Pioneering Net politico dies at 72

Harry Browne, two-time presidential candidate, blogger and host of Webcast promoting individual liberty, passes away.

Declan McCullagh Former Senior Writer
Declan McCullagh is the chief political correspondent for CNET. You can e-mail him or follow him on Twitter as declanm. Declan previously was a reporter for Time and the Washington bureau chief for Wired and wrote the Taking Liberties section and Other People's Money column for CBS News' Web site.
Declan McCullagh
2 min read
Harry Browne, the two-time presidential candidate who was a pioneer in using the Internet for political outreach, died on Wednesday, according to reports. He was 72.

Browne was the Libertarian Party's nominee for president in 1996 and 2000 and co-founded DownsizeDC.org, a Web-based network of activists who campaigned for a smaller government. He also served as a director of the Free-Market News Network and hosted a weekly video Webcast for the organization, and contributed to the LewRockwell.com blog.

Harry Browne Harry Browne

Though Browne eventually turned to the Internet for libertarian activism, he first became known for his books.

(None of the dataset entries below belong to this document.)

-- ==== Sys2Proof/Certificates/Slice0/Obligations.lean ====
section
/-!
DEFINITION. The statements about the node, one definition each; OBLIGATIONS.json lists them with the rules and sections of the spec they
come from. A clause whose command answers a next state says so in its conclusion (`Completes`, or an equation); the frame of every
command is one statement (FrameOfCommands). Free values stay free: a statement that names one (a field of Config) holds for every value.
-/

open Sys2Proof Sys2Proof.Machine

/-- A step runs the command at the front of the queue. With the command c at the front of the queue, a step is exec of c on the
state with the rest of the queue. -/
def Obligations.FrontCommandRuns : Prop :=
  ∀ (c : Instr) (r : List Instr) (s : State), s.pending = c :: r → step s = exec c { s with pending := r }

/-- With no command waiting a MAST tick goes by. On an empty queue with no access held, a step outside Furled adds one tick and
MST_INCR to the TAI counter, and SHR_MONO counts whole microseconds of 250 ticks, with the queue still empty; in Furled the
ticks, the TAI counter, the Mast and the power part stand. With accesses of the host held, the step offers each again in its
order, before its tick, and where as many are held after as before, the front one's waiting time goes on. That an idle step is a
tick of 4 ns is the model's choice (notes/assumptions/27.md). -/
def Obligations.IdleStep : Prop :=
  (∀ s : State, s.pending = [] → s.host.held = [] → s.power.st ≠ .furled →
       ∃ t, step s = .next t ∧ t.pending = [] ∧ t.ticks = s.ticks + 1 ∧ t.tai = taiWrap (s.tai + (rd s MST_INCR).toNat) ∧
         t.pair.mono = (s.ticks + 1) / 250 % 2 ^ 32) ∧
  (∀ s : State, s.pending = [] → s.host.held = [] → s.power.st = .furled →
       ∃ t, step s = .next t ∧ t.pending = [] ∧ t.ticks = s.ticks ∧ t.tai = s.tai ∧ t.mast = s.mast ∧ t.power = s.power) ∧
  (∀ s : State, s.pending = [] →
       ∃ u, u = s.host.held.foldl (fun t c => run c t) { s with host := { s.host with held := [] } } ∧
         (u.host.held.length = s.host.held.length → step s = .next (tick { u with host := { u.host with heldAt := s.host.heldAt } })) ∧
         (u.host.held.length ≠ s.host.held.length → step s = .next (tick u))) ∧
  (∀ (c : Instr) (s t : State), exec c s = .next t → run c s = t)

/-- Every command answers a next state and keeps what every step keeps. For every command and every state, exec answers a next
state, in which the queue of waiting commands is as before, what was handed to the outside stays handed over, no number of a
free value is used again, and the register file and the live counters are in canonical form if they were. No command stops with
a fault or a refusal. -/
def Obligations.CommandsComplete : Prop :=
  ∀ (c : Instr) (s : State), Completes c s (Keeps s)

/-- Every step keeps the tables canonical, from every state that has them so. For every state whose register file and live counters
are in canonical form, a step answers a next state in which they are in canonical form again, nothing handed to the outside is
taken back, and of the queue only the front command is gone. -/
def Obligations.StepsKeepTables : Prop :=
  ∀ s : State, TablesWf s → ∃ t, step s = .next t ∧ TablesWf t ∧ s.out <+: t.out ∧ s.free ≤ t.free ∧ t.pending = s.pending.tail

/-- What each command leaves unchanged. For every command and every state, exec answers a next state in which no part of the state
changes outside the parts that the table `touched` gives the command, and no register of the register file changes outside the
registers it gives: every other register reads as before, and every other part (live counters, tick and TAI counters, Mast, host
interface, Deck, ports, Ingest, Market, Scales, capture, Packer, Crow's Nest, egress, pair, Till, memory integrity, Ledger,
sentry, boot, power, configuration) is the same. -/
def Obligations.FrameOfCommands : Prop :=
  ∀ (c : Instr) (s : State), Completes c s fun t => Within (touched c).parts s t ∧ OnlyRegs (touched c).regs s t

/-- In Furled the commands of the unpowered units change nothing. In Furled every command leaves the state, but those of the power
sequence and its input, of the sentry and of the calendar: POWER_UP, RAIL_RETRY, FURL_LATCH_CLEAR, VBAT_SWITCH, RAIL_MEASURE,
POWER_FAIL, SENTRY_LOSS, CAL_SECOND, CAL_FREEZE_TIMEOUT and TAMPER_TRIP. -/
def Obligations.FurledIsSilent : Prop :=
  ∀ (c : Instr) (s : State), s.power.st = .furled → furledActs c = false → exec c s = .next s

/-- A snapshot copies the live counters of its bank and restarts them when asked. A served snapshot of a block's counters leaves in
each pair of its bank's registers the live counter of that pair, and the live counters unchanged, or 0 with CLR: Ingest (the 17
rejections), market, capture, oscillation, topology, egress, Packer, scheduler, memory, pair and the port's bank. Of the port's
bank the four microsecond counters (paused, transmit LPI, receive LPI, XOFF) take with them the whole microseconds that a period
still running has lasted since it was last counted; RX_BUF_PEAK is copied and with CLR restarts from the buffer's occupancy. -/
def Obligations.SnapshotsCopy : Prop :=
  (∀ (who : Req) (clr : Bool) (k : Nat) (s : State), TablesWf s → Served who ING_SNAP s → k < 17 →
       Completes (.ingestSnapshot who clr) s fun t => rd64 t (ING_REJ 0 + 8 * k) = liveCnt s (ING_REJ 0 + 8 * k) % 2 ^ 64 ∧
         liveCnt t (ING_REJ 0 + 8 * k) = (if clr then 0 else liveCnt s (ING_REJ 0 + 8 * k))) ∧
  (∀ (who : Req) (clr : Bool) (k : Nat) (s : State), TablesWf s → Served who MKT_SNAP s → k < 16 →
       Completes (.marketSnapshot who clr) s fun t => rd64 t (MKT_CNT 0 + 8 * k) = liveCnt s (MKT_CNT 0 + 8 * k) % 2 ^ 64 ∧
         liveCnt t (MKT_CNT 0 + 8 * k) = (if clr then 0 else liveCnt s (MKT_CNT 0 + 8 * k))) ∧
  (∀ (who : Req) (clr : Bool) (k : Nat) (s : State), TablesWf s → Served who CAP_SNAP s → k < 8 →
       Completes (.captureSnapshot who clr) s fun t => rd64 t (CAP_CNT 0 + 8 * k) = liveCnt s (CAP_CNT 0 + 8 * k) % 2 ^ 64 ∧
         liveCnt t (CAP_CNT 0 + 8 * k) = (if clr then 0 else liveCnt s (CAP_CNT 0 + 8 * k))) ∧
  (∀ (who : Req) (clr : Bool) (k : Nat) (s : State), TablesWf s → Served who NST_OSC_SNAP s → k < 8 →
       Completes (.oscSnapshot who clr) s fun t => rd64 t (NST_OSC_CNT 0 + 8 * k) = liveCnt s (NST_OSC_CNT 0 + 8 * k) % 2 ^ 64 ∧
         liveCnt t (NST_OSC_CNT 0 + 8 * k) = (if clr then 0 else liveCnt s (NST_OSC_CNT 0 + 8 * k))) ∧
  (∀ (who : Req) (clr : Bool) (k : Nat) (s : State), TablesWf s → Served who NST_TOP_SNAP s → k < 12 →
       Completes (.topoSnapshot who clr) s fun t => rd64 t (NST_TOP_CNT 0 + 8 * k) = liveCnt s (NST_TOP_CNT 0 + 8 * k) % 2 ^ 64 ∧
         liveCnt t (NST_TOP_CNT 0 + 8 * k) = (if clr then 0 else liveCnt s (NST_TOP_CNT 0 + 8 * k))) ∧
  (∀ (who : Req) (clr : Bool) (k : Nat) (s : State), TablesWf s → Served who EGR_SNAP s → k < 12 →
       Completes (.egressSnapshot who clr) s fun t => rd64 t (EGR_CNT 0 + 8 * k) = liveCnt s (EGR_CNT 0 + 8 * k) % 2 ^ 64 ∧
         liveCnt t (EGR_CNT 0 + 8 * k) = (if clr then 0 else liveCnt s (EGR_CNT 0 + 8 * k))) ∧
  (∀ (who : Req) (clr : Bool) (k : Nat) (s : State), TablesWf s → Served who PAK_SNAP s → k < 8 →
       Completes (.packerSnapshot who clr) s fun t => rd64 t (PAK_CNT 0 + 8 * k) = liveCnt s (PAK_CNT 0 + 8 * k) % 2 ^ 64 ∧
         liveCnt t (PAK_CNT 0 + 8 * k) = (if clr then 0 else liveCnt s (PAK_CNT 0 + 8 * k))) ∧
  (∀ (who : Req) (clr : Bool) (k : Nat) (s : State), TablesWf s → Served who CTL_SCH_SNAP s → k < 9 →
       Completes (.schedSnapshot who clr) s fun t => rd64 t (CTL_SCH_CNT 0 + 8 * k) = liveCnt s (CTL_SCH_CNT 0 + 8 * k) % 2 ^ 64 ∧
         liveCnt t (CTL_SCH_CNT 0 + 8 * k) = (if clr then 0 else liveCnt s (CTL_SCH_CNT 0 + 8 * k))) ∧
  (∀ (who : Req) (clr : Bool) (k : Nat) (s : State), TablesWf s → Served who MEM_SNAP s → k < 30 →
       Completes (.memSnapshot who clr) s fun t => rd64 t (MEM_CNT 0 0 + 8 * k) = liveCnt s (MEM_CNT 0 0 + 8 * k) % 2 ^ 64 ∧
         liveCnt t (MEM_CNT 0 0 + 8 * k) = (if clr then 0 else liveCnt s (MEM_CNT 0 0 + 8 * k))) ∧
  (∀ (who : Req) (clr : Bool) (k : Nat) (s : State), TablesWf s → Served who SHR_SNAP s → k < 12 →
       Completes (.pairSnapshot who clr) s fun t => rd64 t (SHR_CNT 0 + 8 * k) = liveCnt s (SHR_CNT 0 + 8 * k) % 2 ^ 64 ∧
         liveCnt t (SHR_CNT 0 + 8 * k) = (if clr then 0 else liveCnt s (SHR_CNT 0 + 8 * k))) ∧
  (∀ (who : Req) (p : Fin 64) (clr : Bool) (k : Nat) (s : State), TablesWf s → Served who (PRT_SNAP p.val) s → k < 48 → k ≠ cRX_BUF_PEAK →
       k ≠ cTX_PAUSED_US → k ≠ cTX_LPI_US → k ≠ cRX_LPI_US → k ≠ cXOFF_US →
       Completes (.portSnapshot who p clr) s fun t => rd64 t (PRT_STAT p.val (2 * k)) = liveCnt s (PRT_STAT p.val (2 * k)) % 2 ^ 64 ∧
         liveCnt t (PRT_STAT p.val (2 * k)) = (if clr then 0 else liveCnt s (PRT_STAT p.val (2 * k)))) ∧
  (∀ (who : Req) (p : Fin 64) (s : State), TablesWf s → Served who (PRT_SNAP p.val) s →
       Completes (.portSnapshot who p true) s fun t => rd64 t (PRT_STAT p.val (2 * cRX_BUF_PEAK)) = (port s p.val).peak % 2 ^ 64 ∧
         ∃ x : Port, x.peak = bufBytes (port s p.val) ∧ t.ports = tset {} (settleUs p.val s).ports p.val x) ∧
  (∀ (who : Req) (p : Fin 64) (clr : Bool) (k u : Nat) (s : State), TablesWf s → Served who (PRT_SNAP p.val) s →
       (k, u) ∈ [(cTX_PAUSED_US, if (port s p.val).paused ≠ 0 then usSince s (port s p.val).pausedAt else 0),
         (cTX_LPI_US, if (port s p.val).txLpi then usSince s (port s p.val).txLpiAt else 0),
         (cRX_LPI_US, if (port s p.val).rxLpi then usSince s (port s p.val).rxLpiAt else 0),
         (cXOFF_US, if (port s p.val).xoff then usSince s (port s p.val).xoffAt else 0)] →
       Completes (.portSnapshot who p clr) s fun t => rd64 t (PRT_STAT p.val (2 * k)) = (liveCnt s (PRT_STAT p.val (2 * k)) + u) % 2 ^ 64 ∧
         liveCnt t (PRT_STAT p.val (2 * k)) = (if clr then 0 else (liveCnt s (PRT_STAT p.val (2 * k)) + u) % 2 ^ 64))

/-- The machine after reset reads its registers' reset values. After reset every register of the file reads the reset value of its
row and every live counter is 0; among the registers HST_ID reads 0x4D4F5245, MST_INCR 0x4000_0000 and each vector's control
word 1. The Mast is UNSYNC, no command waits, nothing was handed out, and the tables are in canonical form. -/
def Obligations.ResetValues : Prop :=
  (∀ a : Nat, rd State.reset a = regReset a ∧ liveCnt State.reset a = 0) ∧
  (rd State.reset HST_ID = 0x4D4F5245#32 ∧ rd State.reset MST_INCR = 0x40000000#32 ∧ (∀ v : Fin 16, rd State.reset (MSIX_CTRL v.val) = 1#32) ∧
       State.reset.mast.st = .unsync ∧ State.reset.pending = [] ∧ State.reset.out = []) ∧
  (TablesWf State.reset)

/-- A write of the increment: taken in the range of R29, refused outside it. A served write of MST_INCR: outside HELD a value from
0x3FF7_CED9 to 0x4008_3127 becomes the increment, which a tick adds to the TAI counter, and the Mast keeps only the tick of the
write beside; another value leaves the increment and the Mast and sets MST_INT.INCR_REJ; in HELD the write leaves the increment
and the Mast and sets MST_INT.WRITE_BLOCKED (of Table 2.3; that it sets this alone for a value out of range is the model's
choice, notes/assumptions/40.md). -/
def Obligations.MastIncrement : Prop :=
  (∀ (who : Req) (v : Word) (s : State), TablesWf s → Served who MST_INCR s → s.mast.st ≠ .held →
       0x3FF7CED9 ≤ v.toNat → v.toNat ≤ 0x40083127 →
       Completes (.incrWrite who v) s fun t => rd t MST_INCR = v ∧ t.mast = { s.mast with incrAt := s.ticks } ∧ (taiTick t).tai = taiWrap (s.tai + v.toNat)) ∧
  (∀ (who : Req) (v : Word) (s : State), TablesWf s → Served who MST_INCR s → s.mast.st ≠ .held →
       ¬ (0x3FF7CED9 ≤ v.toNat ∧ v.toNat ≤ 0x40083127) →
       Completes (.incrWrite who v) s fun t => rd t MST_INCR = rd s MST_INCR ∧ rdB t MST_INT 3 = true ∧ t.mast = s.mast) ∧
  (∀ (who : Req) (v : Word) (s : State), TablesWf s → Served who MST_INCR s → s.mast.st = .held →
       Completes (.incrWrite who v) s fun t => rd t MST_INCR = rd s MST_INCR ∧ rdB t MST_INT 2 = true ∧ t.mast = s.mast)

He wrote "How I Found Freedom in an Unfree World," which was well-received among free-market aficionados, but Browne's "You Can Profit from a Monetary Crisis" was what reached No. 1 on The New York Times bestseller list.

Lew Rockwell, president of the free-market Ludwig von Mises Institute, wrote in an essay on Thursday that after Sept. 11, 2001, Browne painstakingly "defended personal liberty against the surveillance state, less government against the homeland-security state and peace against the war on terror." An Internet-distributed essay that Browne wrote a day after those attacks said "it was only a matter of time until Americans would have to suffer personally" for their government's foreign policy missteps.

Browne's associates said he died after a long battle with Lou Gehrig's disease. DownsizeDC.org, the group he co-founded, said Browne is survived by his wife Pamela and his daughter Autumn. It has also posted its own obituary.

Browne's history as a presidential candidate was controversial. One contender for the 2004 nomination called Browne a "disgrace to the Libertarian Party," according to Liberty Magazine, because Browne pledged to spend the money he raised during the campaign on advertising--and instead spent it on personal travel, generous staff salaries and building a fund-raising base for future use.